Using A Graph Database for Big Data Entity Resolution
We’re Being Deluged By Data
According to market intelligence company IDC, the “Global Datasphere” in 2018 reached 18 zettabytes. (Yes, that zettabytes!) And the problem is only going to get worse – the amount of data being generated increases relentlessly.
The data being collected by organizations can, however, give a misleading or fragmented view of the real world. A person, for example, could appear multiple times (or have multiple digital entities) within the same database, due to typos, name changes, aggregation of different systems and so on. If we try to merge two databases, how do we match entities, when the ID systems might be different or contain errors?
Entity resolution (ER) helps get to the truth. Entity resolution, which is the disambiguation of real-world entities in a database, is an essential data quality tool for, for example, businesses wanting to see the full customer journey, and to make the right recommendations, or for law enforcement trying to uncover criminal activity and the perpetrators.

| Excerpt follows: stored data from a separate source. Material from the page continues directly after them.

theorem State.progWord_of_ge {s : State} {a : Word} (h : s.cfg.flashWords ≤ a.toNat) :
    s.progWord a = .error (.badFetch a) :=
  if_neg (Nat.not_lt.2 h)

theorem State.progByte_of_ok {s : State} {b w : Word} (h : s.progWord (b >>> 1) = .ok w) :
    s.progByte b = .ok (if b.toNat % 2 = 0 then loByte w else hiByte w) := by
  have hbit : b.getLsbD 0 = decide (b.toNat % 2 = 1) := by simp [BitVec.getLsbD]
  rcases Nat.mod_two_eq_zero_or_one b.toNat with hb | hb <;>
    simp [State.progByte, h, -BitVec.getLsbD_eq_getElem, hbit, hb]

theorem State.progByte_of_error {s : State} {b : Word} {f : Fault} (h : s.progWord (b >>> 1) = .error f) :
    s.progByte b = .error f := by
  simp [State.progByte, h]

theorem toNat_shiftRight_one (a : Word) : (a >>> 1).toNat = a.toNat / 2 := by
  simp [Nat.shiftRight_eq_div_pow]

theorem shiftRight_one_eq_ofNat (a : Word) : a >>> 1 = BitVec.ofNat 16 (a.toNat / 2) := by
  rw [← toNat_shiftRight_one, BitVec.ofNat_toNat, BitVec.setWidth_eq]

/-- A byte of program memory is the byte of the image at its own address: the low half of its word at an even address,
the high half at an odd one (R81, R85). -/
theorem State.progByte_of_lt {s : State} {b : Word} (h : b.toNat / 2 < s.cfg.flashWords) :
    s.progByte b = .ok (Memory.read .flash s.flash b.toNat) := by
  rw [State.progByte_of_ok (State.progWord_of_lt (by rwa [toNat_shiftRight_one])), toNat_shiftRight_one, loByte_wordOf,
    hiByte_wordOf]
  split
  · next heven => rw [show 2 * (b.toNat / 2) = b.toNat by omega]
  · next hodd => rw [show 2 * (b.toNat / 2) + 1 = b.toNat by omega]

/-- Settles O25, by what program memory answers inside the flash and beyond it. -/
theorem programMemoryMap : Obligations.ProgramMemoryMap := by
  intro s a
  refine ⟨fun h => ?_, State.progWord_of_ge, fun w h => ?_, State.progByte_of_lt, fun h => ?_⟩
  · rw [State.progWord_of_lt h, wordOf_eq_says]
  · rw [← shiftRight_one_eq_ofNat] at h
    rw [State.progByte_of_ok h, loByte_eq_says, hiByte_eq_says]
  · rw [← shiftRight_one_eq_ofNat]
    exact State.progByte_of_error (State.progWord_of_ge (by rwa [toNat_shiftRight_one]))

/-! ### The invariant, conjunct by conjunct -/

/-- `State.wf` as a structure with a name for each conjunct. -/
structure State.Invariant (s : State) : Prop where
  cfg : Cfg.wf s.cfg = true
  flash : Memory.wf .flash s.flash = true
  flashRange : Memory.within (fun a => decide (a < 2 * s.cfg.flashWords)) s.flash = true
  sram : Memory.wf .sram s.sram = true
  sramRange : Memory.within (Cfg.isSram s.cfg) s.sram = true
  device : Memory.wf .device s.dev.regs = true
  deviceRange : Memory.within (Cfg.isDevice s.cfg) s.dev.regs = true
  pc : s.pc.toNat < 2 ^ s.cfg.pcBits
  sp : s.sp.toNat < 2 ^ s.cfg.spBits
  env : s.env.all (EnvAction.wf s.cfg) = true

theorem State.wf_iff {s : State} : s.wf = true ↔ s.Invariant := by
  simp only [State.wf, DevState.wf, Bool.and_eq_true, decide_eq_true_eq]
  constructor
  · rintro ⟨⟨⟨⟨⟨⟨⟨⟨h1, h2⟩, h3⟩, h4⟩, h5⟩, h6, h7⟩, h8⟩, h9⟩, h10⟩
    exact ⟨h1, h2, h3, h4, h5, h6, h7, h8, h9, h10⟩
  · rintro ⟨h1, h2, h3, h4, h5, h6, h7, h8, h9, h10⟩
    exact ⟨⟨⟨⟨⟨⟨⟨⟨h1, h2⟩, h3⟩, h4⟩, h5⟩, h6, h7⟩, h8⟩, h9⟩, h10⟩

/-- The ranges of the data space do not overlap: SRAM lies above the I/O registers and above the extended I/O (R86). -/
theorem Cfg.sram_disjoint {c : Cfg} {a : Nat} (hc : Cfg.wf c = true) (ha : Cfg.isSram c a = true) :
    0x5F < a ∧ Cfg.isExtIo c a = false := by
  obtain ⟨hlo, -⟩ := (isSram_iff c a).1 ha
  simp only [Cfg.wf, Bool.and_eq_true, decide_eq_true_eq] at hc
  have hstart : 0x60 ≤ c.ramStart := by tauto
  refine ⟨by omega, ?_⟩
  unfold Cfg.isExtIo
  split
  · rfl
  · next first last he =>
    have hlast : last < c.ramStart := by simp only [he, Bool.and_eq_true, decide_eq_true_eq] at hc; tauto
    have hout : ¬a ≤ last := by omega
    simp [hout]

/-! ### SRAM (R93, R95) -/

/-- At an address of SRAM a data read answers the byte of SRAM. -/
theorem State.memRead_sram {s : State} {a : Word} (hs : s.wf = true) (ha : Cfg.isSram s.cfg a.toNat = true) :
    s.memRead a = .ok (Memory.read .sram s.sram a.toNat, s) := by
  obtain ⟨hio, hext⟩ := Cfg.sram_disjoint (State.wf_iff.1 hs).cfg ha
  have hreg : ¬a.toNat ≤ 0x1F := by omega
  simp [State.memRead, hreg, hio.not_ge, hext, ha]

/-- At an address of SRAM a data write stores the byte there. -/
theorem State.memWrite_sram {s : State} {a : Word} (v : Byte) (hs : s.wf = true)
    (ha : Cfg.isSram s.cfg a.toNat = true) :
    s.memWrite a v = .ok { s with sram := Memory.write .sram s.sram a.toNat v } := by
  obtain ⟨hio, hext⟩ := Cfg.sram_disjoint (State.wf_iff.1 hs).cfg ha
  have hreg : ¬a.toNat ≤ 0x1F := by omega
  simp [State.memWrite, hreg, hio.not_ge, hext, ha]

end Sys2Proof.Machine

/-! What an act of the core can change of memory, SP and the hidden items: one relation of a state and a later one, one
lemma for each shared operation, one theorem about `exec`, and the invariant as a consequence (spec/20_memory.md R86, R93,
R95, 10_state.md R33, R40, R41, R55 to R57). -/

namespace Sys2Proof.Machine

/-! ### Device registers -/

/-- The two things a platform's write or single-bit write can do to the device registers: nothing, or a byte stored at the
address. -/
def DevState.StoredAt (a : Nat) (d d' : DevState) : Prop :=
  d'.regs = d.regs ∨ ∃ v, d'.regs = Memory.write .device d.regs a v

theorem Dev.write_storedAt (p : Platform) (d : DevState) (a : Nat) (v : Byte) :
    DevState.StoredAt a d (Dev.write p d a v) := by
  cases p with
  | storage => exact .inr ⟨v, rfl⟩
  | arbitrary n => exact .inl rfl

theorem Dev.setbit_storedAt (p : Platform) (d : DevState) (a : Nat) (b : BitNo) (on : Bool) :
    DevState.StoredAt a d (Dev.setbit p d a b on) := by
  cases p with
  | storage => exact Dev.write_storedAt .storage d a _
  | arbitrary n => exact .inl rfl

theorem Dev.read_regs (p : Platform) (d : DevState) (a : Nat) : (Dev.read p d a).2.regs = d.regs := by
  rw [Dev.read_state]

theorem Dev.wdr_regs (p : Platform) (d : DevState) : (Dev.wdr p d).regs = d.regs := by
  cases p <;> rfl

theorem Dev.ack_regs (p : Platform) (d : DevState) (n : Nat) : (Dev.ack p d n).regs = d.regs := by
  cases p with
  | storage => unfold Dev.ack; dsimp only; split <;> rfl
  | arbitrary k => rfl

theorem isDevice_of_io {c : Cfg} {a : Nat} (hlo : 0x20 ≤ a) (hhi : a ≤ 0x5C) : Cfg.isDevice c a = true := by
  simp [Cfg.isDevice, hlo, hhi]

theorem isDevice_of_extIo {c : Cfg} {a : Nat} (ha : 0x5F < a) (hext : Cfg.isExtIo c a = true) :
    Cfg.isDevice c a = true := by
  have hlo : 0x60 ≤ a := ha
  simp [Cfg.isDevice, hlo, hext]

/-- Where the first push of an address goes on, the second stores at the SP it leaves (R43). -/
theorem returnBytes_of_push {s t : State} {v : Word} (h : s.push (loByte v) = .ok t) :
    Says.returnBytes s v = [(s.sp, some (Says.low v)), (t.sp, some (Says.high v))] := by
  rw [State.push_eq_says, loByte_eq_says] at h
  simp [Says.returnBytes, h]

/-! ### The relation -/

/-- What an act of the core may change outside registers, SREG and pc. -/
structure Licence where
  /-- The data addresses it may store to. -/
  stored : List Word
  /-- It may move SP. -/
  stack : Bool
  /-- It may set the inhibit latch. -/
  latch : Bool
  /-- It may change the sleeping flag. -/
  sleep : Bool
  /-- It may change the stopped flag. -/
  stop : Bool

/-- `t` comes from `s` by an act that keeps the invariant and changes memory, SP and the hidden items (R55 to R57) only as
the licence allows; SP and the latch also change where the act may store at their addresses. -/
structure DataFrame (m : Licence) (s t : State) : Prop where
  cfg : t.cfg = s.cfg
  wf : s.wf = true → t.wf = true
  sram : s.wf = true → ∀ a : Word, a ∉ m.stored → Memory.read .sram t.sram a.toNat = Memory.read .sram s.sram a.toNat
  device : s.wf = true → ∀ a : Word, a ∉ m.stored →
    Memory.read .device t.dev.regs a.toNat = Memory.read .device s.dev.regs a.toNat
  sp : m.stack = false → (0x5D : Word) ∉ m.stored → (0x5E : Word) ∉ m.stored → t.sp = s.sp
  inhibit : m.latch = false → (0x5F : Word) ∉ m.stored → t.inhibit = s.inhibit
  sleeping : m.sleep = false → t.sleeping = s.sleeping
  stopped : m.stop = false → t.stopped = s.stopped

Graph Databases Can Help You Disambiguate
The key of entity resolution task is to draw linkage between the digital entities referring to the same real-world entities. Graph is the most intuitive, and as we will also show later, the most efficient data structure used for connecting dots. Using graph, each digital entity or the entity attribute can be represented as a vertex, and the entity-has-attribute relationships can be represented as edges. In such an entity-attribute graph, when multiple entities share the same attributes, they will be linked together by the graph (see figure 1). By representing the entity-attribute relationship as a graph, a variety of graph algorithms (e.g. cosine similarity, Jaccard similarity, shortest path, connected component, label propagation, Louvain) can be performed for the task of entity resolution.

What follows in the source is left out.